- **Working data**

-- ==== Sys2Proof/Certificates/Slice0/Obligations.lean ====
section
/-! DEFINITION. The statements about the FSCV model, each formalising the rules of spec/ that its docstring names. -/

open Sys2Proof Sys2Proof.Machine

/-! Encoding. -/

/-- Decode and encode are inverse, with every operand at every value (30_encoding.md R80 to R90). -/
def Obligations.DecodeInvertsEncode : Prop :=
  ∀ (i : Instr) (w : Word), i.wellFormed = true → (decode w = .ok i ↔ w = encode i)

/-- The decoder accepts exactly the defined words of the opcode map (30_encoding.md R87, R88). -/
def Obligations.DecoderAcceptsExactlyDefinedWords : Prop :=
  ∀ w : Word, (∃ i, decode w = .ok i) ↔ definedWord w = true

/-- Words written out from the formats of 30_encoding.md R81 to R85 decode to the commands they stand for, and words with
a reserved bit or opcode are refused, being illegal (R88, R89). That the decoder names which of the two it is, and the two
names, are the model's choice (log entry 22). -/
def Obligations.WrittenOutWordsDecode : Prop :=
  decode 0x00000000#32 = .ok .nop ∧ decode 0x00123401#32 = .ok (.lcsGen 0x1234#16) ∧
  decode 0x00010002#32 = .ok (.dcsGen .rx) ∧ decode 0x0000FF03#32 = .ok (.preStep 0xFF#8) ∧
  decode 0x00000004#32 = .ok .preClr ∧ decode 0x00000005#32 = .ok .readFrame ∧
  decode 0x00000006#32 = .ok .writeFrame ∧ decode 0x00019707#32 = .ok (.findTag 0x97#8 .rx) ∧
  decode 0x0000000F#32 = .ok .abort ∧ decode 0x00000008#32 = .error (.reservedOpcode 0x08#8) ∧
  decode 0x0000010F#32 = .error (.reservedBits 0x0F#8)

/-! The step. -/

/-- One edge runs one command: the latched one while busy, ABORT when the host writes the ABORT word while busy, and the
one written to CMD while idle; around it stand the host's transaction and the script (44_control.md R200, R201, R208).
That one step is one edge is the model's choice (log entry 5). -/
def Obligations.StepRunsTheCommand : Prop :=
  ∀ (s t : State) (i : Instr), s.input.rst = false → i.wellFormed = true → exec i s = .next t →
    (s.busy = true ∧ cmdWord s.input.host ≠ some abortWord ∧ decode (latchedWord s) = .ok i ∧ i ≠ .abort ∨
      s.busy = true ∧ cmdWord s.input.host = some abortWord ∧ i = .abort ∨
      s.busy = false ∧ ∃ w, cmdWord s.input.host = some w ∧ decode w = .ok i) →
    step s = .next (endEdge s t)

/-- Every step and every command answers a next state: the bus signals no error and every failure is a completion code
(20_memory.md R60, 60_exceptions.md R224; log entry 7). -/
def Obligations.EveryStepAnswersNext : Prop :=
  (∀ s : State, ∃ t, step s = .next t) ∧ ∀ (i : Instr) (s : State), ∃ t, exec i s = .next t

/-- A reset edge leaves the reset values, makes every buffer byte the free value of a new epoch (the model's reading of
"unspecified", log entry 3) and drops the outputs (10_state.md R50, 70_reset_and_hazards.md R250, R251). The bytes the sink
has taken stay, and the byte of a TX handshake that completes at this edge joins them, as R258 says it has been handed to
the sink; TX_CNT, which is 0, does not count it. The field that keeps those bytes, and that a reset edge keeps it, are
the model's own (log entries 8 and 18). -/
def Obligations.ResetEdgeLeavesResetValues : Prop :=
  ∀ s : State, s.input.rst = true → ∃ t, step s = .next t ∧
    hostRead t 0x00000#18 = 0x46530001#32 ∧ hostRead t 0x00004#18 = 0x00005F00#32 ∧ hostRead t 0x0000C#18 = 0#32 ∧
    hostRead t 0x00010#18 = 0x000003E8#32 ∧
    (∀ a ∈ [0x00014#18, 0x00018#18, 0x0001C#18, 0x00020#18, 0x00024#18, 0x00028#18, 0x0002C#18, 0x00030#18, 0x00034#18,
      0x00038#18, 0x0003C#18], hostRead t a = 0#32) ∧
    hostRead t 0x00040#18 = s.rxbufCap ++ s.txbufCap ∧ t.op = 0#8 ∧ t.arg = 0#24 ∧ t.pendErr = .ok ∧
    (∀ sel k, k < cap s sel → bufRead t sel k = Config.bufferByte (s.epoch + 1) (bufferBase sel + k)) ∧
    rxReady t = false ∧ txValid t = false ∧ txData t = 0#8 ∧ irq t = false ∧
    t.txSent = if txValid s ∧ s.input.txReady = true then s.txSent ++ [txData s] else s.txSent

/-- The reset state meets the invariant. -/
def Obligations.ResetStateMeetsInvariant : Prop := State.reset.Inv

/-- Every step, from every state that meets the invariant and with every input, keeps it. -/
def Obligations.EveryStepKeepsInvariant : Prop :=
  ∀ s t : State, s.Inv → step s = .next t → t.Inv

/-- ID and CAPS are constant, across reset too (10_state.md R21, R45). -/
def Obligations.IdAndCapsNeverChange : Prop :=
  ∀ s t : State, step s = .next t →
    hostRead s 0x00000#18 = 0x46530001#32 ∧ hostRead t 0x00000#18 = 0x46530001#32 ∧
    hostRead s 0x00040#18 = s.rxbufCap ++ s.txbufCap ∧ hostRead t 0x00040#18 = hostRead s 0x00040#18

/-! The functions. -/

/-- The length checksum's formula, and it is the only byte that makes the header sum 0 (40_checksum.md R100, R102). -/
def Obligations.LcsFormulaAndUniqueness : Prop :=
  ∀ len : BitVec 16,
    (lcs len).toNat = (0x100 - ((len.extractLsb' 8 8).toNat + (len.extractLsb' 0 8).toNat) % 256) % 256 ∧
    ∀ b : Byte, ((len.extractLsb' 8 8).toNat + (len.extractLsb' 0 8).toNat + b.toNat) % 256 = 0 ↔ b = lcs len

/-- The data checksum's formula (40_checksum.md R101). -/
def Obligations.DcsFormula : Prop :=
  dcs [] = 0x00#8 ∧ ∀ bs : List Byte, (dcs bs).toNat = (0x100 - (bs.map BitVec.toNat).sum % 256) % 256

/-- The DCS invariant, its uniqueness, its independence of order, and the DCS of a concatenation (40_checksum.md R103). -/
def Obligations.DcsLaws : Prop :=
  (∀ (p : List Byte) (b : Byte), ((p.map BitVec.toNat).sum + b.toNat) % 256 = 0 ↔ b = dcs p) ∧
  (∀ p q : List Byte, p.Perm q → dcs p = dcs q) ∧
  ∀ p q : List Byte, (dcs (p ++ q)).toNat = ((dcs p).toNat + (dcs q).toNat) % 256

/-- The automaton's table (41_frame_reader.md R121). -/
def Obligations.AutomatonTable : Prop :=
  (delta .waitPre 0x00#8 = .waitSb1 ∧ delta .waitSb1 0x00#8 = .waitSb2 ∧ delta .waitSb2 0x00#8 = .waitSb2 ∧
    delta .matched 0x00#8 = .waitSb1) ∧
  (delta .waitPre 0xFF#8 = .waitPre ∧ delta .waitSb1 0xFF#8 = .waitPre ∧ delta .waitSb2 0xFF#8 = .matched ∧
    delta .matched 0xFF#8 = .waitPre) ∧
  ∀ (q : Sync) (b : Byte), b ≠ 0x00#8 → b ≠ 0xFF#8 → delta q b = .waitPre

/-- From WAIT_PRE, with MATCHED not reached before the last byte, the automaton's state says which part of the preamble
pattern the bytes end with; and it reaches MATCHED exactly when the pattern occurs (41_frame_reader.md R122). -/
def Obligations.AutomatonFindsThePattern : Prop :=
  ∀ bs : List Byte,
    ((∀ k, k < bs.length → deltaRun .waitPre (bs.take k) ≠ .matched) →
      (deltaRun .waitPre bs = .matched ↔ preamblePattern <:+ bs) ∧
      (deltaRun .waitPre bs = .waitSb2 ↔ [0x00#8, 0x00#8] <:+ bs) ∧
      (deltaRun .waitPre bs = .waitSb1 ↔ [0x00#8] <:+ bs ∧ deltaRun .waitPre bs ≠ .waitSb2)) ∧
    ((∃ k, k ≤ bs.length ∧ deltaRun .waitPre (bs.take k) = .matched) ↔ preamblePattern <:+: bs)

/-- FrameByte is the data frame of the payload, index by index (42_frame_writer.md R161, 30_encoding.md R93). -/
def Obligations.FrameByteIsTheDataFrame : Prop :=
  ∀ (s : State) (k : Nat), k ≤ 7 + s.txLen.toNat →
    (dataFrame (bufBytes s .tx 0 s.txLen.toNat))[k]? = some (frameByte s k)

/-- The scan answers exactly the value slice of an entry it reaches whose one-byte tag is the target, whose header stands
in the window and whose value ends in it (43_tlv.md R181, R182). -/
def Obligations.ScanFindsTheFirstMatchingEntry : Prop :=
  ∀ (s : State) (sel : Sel) (base n off : Nat) (target marker len : Byte),
    scan s sel base n target marker = some (off, len) ↔
      ∃ i, EntryReached (bufRead s sel) (base + n) target marker base i ∧ i + 1 < base + n ∧
        bufRead s sel i ≠ marker ∧ bufRead s sel i = target ∧ len = bufRead s sel (i + 1) ∧ off = i + 2 ∧
        off + len.toNat ≤ base + n

/-- The scan depends on no byte outside its window, and a search for the marker itself never finds an entry
(43_tlv.md R182, R183). -/
def Obligations.ScanReadsOnlyItsWindow : Prop :=
  (∀ (s t : State) (sel : Sel) (base n : Nat) (target marker : Byte),
    (∀ k, base ≤ k → k < base + n → bufRead s sel k = bufRead t sel k) →
    scan s sel base n target marker = scan t sel base n target marker) ∧
  ∀ (s : State) (sel : Sel) (base n : Nat) (marker : Byte), scan s sel base n marker marker = none

/-! Acceptance. -/

/-- NOP, LCS_GEN, PRE_STEP and PRE_CLR at an idle edge are latched and execute nothing yet; nothing else changes
(44_control.md R200). The word latched is the command's word (10_state.md R47). -/
def Obligations.OneCycleCommandsAreAccepted : Prop :=
  ∀ (s : State) (i : Instr), s.busy = false →
    (i = .nop ∨ (∃ len16, i = .lcsGen len16) ∨ (∃ byte, i = .preStep byte) ∨ i = .preClr) →
    ∃ t, exec i s = .next t ∧ latchedWord t = encode i ∧
      t = { s with
        busy := true, done := false, err := .ok, isAck := false, op := opcodeOf (encode i), arg := argOf (encode i),
        pendErr := .ok }

/-- DCS_GEN and FIND_TAG at an idle edge with a legal window: the command's word is latched (10_state.md R47), with a
latency in 1 to WIN_LEN + 1 (44_control.md R200, R202, R207; 00_scope.md R7). That the latency is drawn from a field of
State, and is the spec's default when no draw is given, is the model's choice (log entry 2). -/
def Obligations.WindowCommandsAreAccepted : Prop :=
  ∀ (s : State) (i : Instr) (sel : Sel), s.busy = false → (i = .dcsGen sel ∨ ∃ tag, i = .findTag tag sel) →
    s.winBase.toNat + s.winLen.toNat ≤ cap s sel →
    ∃ t lat draws, exec i s = .next t ∧ latchedWord t = encode i ∧
      1 ≤ lat ∧ lat ≤ s.winLen.toNat + 1 ∧ (s.latDraws = [] → lat = s.winLen.toNat + 1) ∧
      t = { s with
        busy := true, done := false, err := .ok, isAck := false, op := opcodeOf (encode i), arg := argOf (encode i),
        pendErr := .ok, latLeft := lat, latDraws := draws }

/-- READ_FRAME at an idle edge restarts the automaton and clears its progress registers; RXBUF keeps its bytes
(44_control.md R200, 41_frame_reader.md R126). -/
def Obligations.ReadFrameIsAccepted : Prop :=
  ∀ s : State, s.busy = false →
    exec .readFrame s = .next { s with
      busy := true, done := false, err := .ok, isAck := false, op := 0x05#8, arg := 0#24, pendErr := .ok,
      phase := .sync, sync := .waitPre, elapsed := 0#32, rxLen := 0#16, rxCnt := 0#16, lcsRx := 0#8, dcsRx := 0#8,
      postRx := 0#8, dcsCalc := 0#8, rxTotal := 0#32 }

/-- WRITE_FRAME at an idle edge with a payload that fits clears TX_CNT (44_control.md R200, 42_frame_writer.md R160). -/
def Obligations.WriteFrameIsAccepted : Prop :=
  ∀ s : State, s.busy = false → s.txLen.toNat ≤ s.txbufCap.toNat →
    exec .writeFrame s = .next { s with
      busy := true, done := false, err := .ok, isAck := false, op := 0x06#8, arg := 0#24, pendErr := .ok,
      txCnt := 0#17 }

/-- A window past its buffer, or a payload past TXBUF, is latched with PEND_ERR = RANGE and nothing of its own is written
(44_control.md R202). The word latched is the command's word (10_state.md R47). -/
def Obligations.RangeErrorIsLatched : Prop :=
  ∀ (s : State) (i : Instr), s.busy = false →
    ((∃ sel, (i = .dcsGen sel ∨ ∃ tag, i = .findTag tag sel) ∧ cap s sel < s.winBase.toNat + s.winLen.toNat) ∨
      i = .writeFrame ∧ s.txbufCap.toNat < s.txLen.toNat) →
    ∃ t, exec i s = .next t ∧ latchedWord t = encode i ∧
      t = { s with
        busy := true, done := false, err := .ok, isAck := false, op := opcodeOf (encode i), arg := argOf (encode i),
        pendErr := .range }

/-- An undefined word written to CMD while idle is accepted and completes with ILLEGAL at the next undisturbed edge,
changing nothing but STATUS, OP, ARG and PEND_ERR (44_control.md R206). -/
def Obligations.IllegalWordCompletesWithIllegal : Prop :=
  ∀ (s : State) (w : Word), s.busy = false → s.input.rst = false → cmdWord s.input.host = some w →
    definedWord w = false →
    ∃ t, step s = .next t ∧ latchedWord t = w ∧
      t = { s with
        busy := true, done := false, err := .ok, isAck := false, op := opcodeOf w, arg := argOf w, pendErr := .illegal,
        inputs := s.inputs.tail } ∧
      (t.input.rst = false → t.input.host = .none →
        step t = .next { t with busy := false, done := true, err := .illegal, inputs := t.inputs.tail })

/-! Execution edges. -/

/-- A command whose static check failed completes with that code and changes no other state (44_control.md R202, R203). -/
def Obligations.PendingErrorCompletes : Prop :=
  ∀ (s : State) (i : Instr), s.busy = true → s.pendErr ≠ .ok → i ≠ .abort →
    exec i s = .next { s with busy := false, done := true, err := s.pendErr }

/-- NOP completes with OK and changes nothing else (44_control.md R204). -/
def Obligations.NopCompletes : Prop :=
  ∀ s : State, s.busy = true → s.pendErr = .ok →
    exec .nop s = .next { s with busy := false, done := true, err := .ok }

- **Task objective**
Could you transcribe the entries exactly, from the first line through the line containing "busy, and the", and give nothing more?

- **Response to the task**
-- ==== Sys2Proof/Certificates/Slice0/Obligations.lean ====
section
/-! DEFINITION. The statements about the FSCV model, each formalising the rules of spec/ that its docstring names. -/

open Sys2Proof Sys2Proof.Machine

/-! Encoding. -/

/-- Decode and encode are inverse, with every operand at every value (30_encoding.md R80 to R90). -/
def Obligations.DecodeInvertsEncode : Prop :=
  ∀ (i : Instr) (w : Word), i.wellFormed = true → (decode w = .ok i ↔ w = encode i)

/-- The decoder accepts exactly the defined words of the opcode map (30_encoding.md R87, R88). -/
def Obligations.DecoderAcceptsExactlyDefinedWords : Prop :=
  ∀ w : Word, (∃ i, decode w = .ok i) ↔ definedWord w = true

/-- Words written out from the formats of 30_encoding.md R81 to R85 decode to the commands they stand for, and words with
a reserved bit or opcode are refused, being illegal (R88, R89). That the decoder names which of the two it is, and the two
names, are the model's choice (log entry 22). -/
def Obligations.WrittenOutWordsDecode : Prop :=
  decode 0x00000000#32 = .ok .nop ∧ decode 0x00123401#32 = .ok (.lcsGen 0x1234#16) ∧
  decode 0x00010002#32 = .ok (.dcsGen .rx) ∧ decode 0x0000FF03#32 = .ok (.preStep 0xFF#8) ∧
  decode 0x00000004#32 = .ok .preClr ∧ decode 0x00000005#32 = .ok .readFrame ∧
  decode 0x00000006#32 = .ok .writeFrame ∧ decode 0x00019707#32 = .ok (.findTag 0x97#8 .rx) ∧
  decode 0x0000000F#32 = .ok .abort ∧ decode 0x00000008#32 = .error (.reservedOpcode 0x08#8) ∧
  decode 0x0000010F#32 = .error (.reservedBits 0x0F#8)

/-! The step. -/

/-- One edge runs one command: the latched one while busy, ABORT when the host writes the ABORT word while busy, and the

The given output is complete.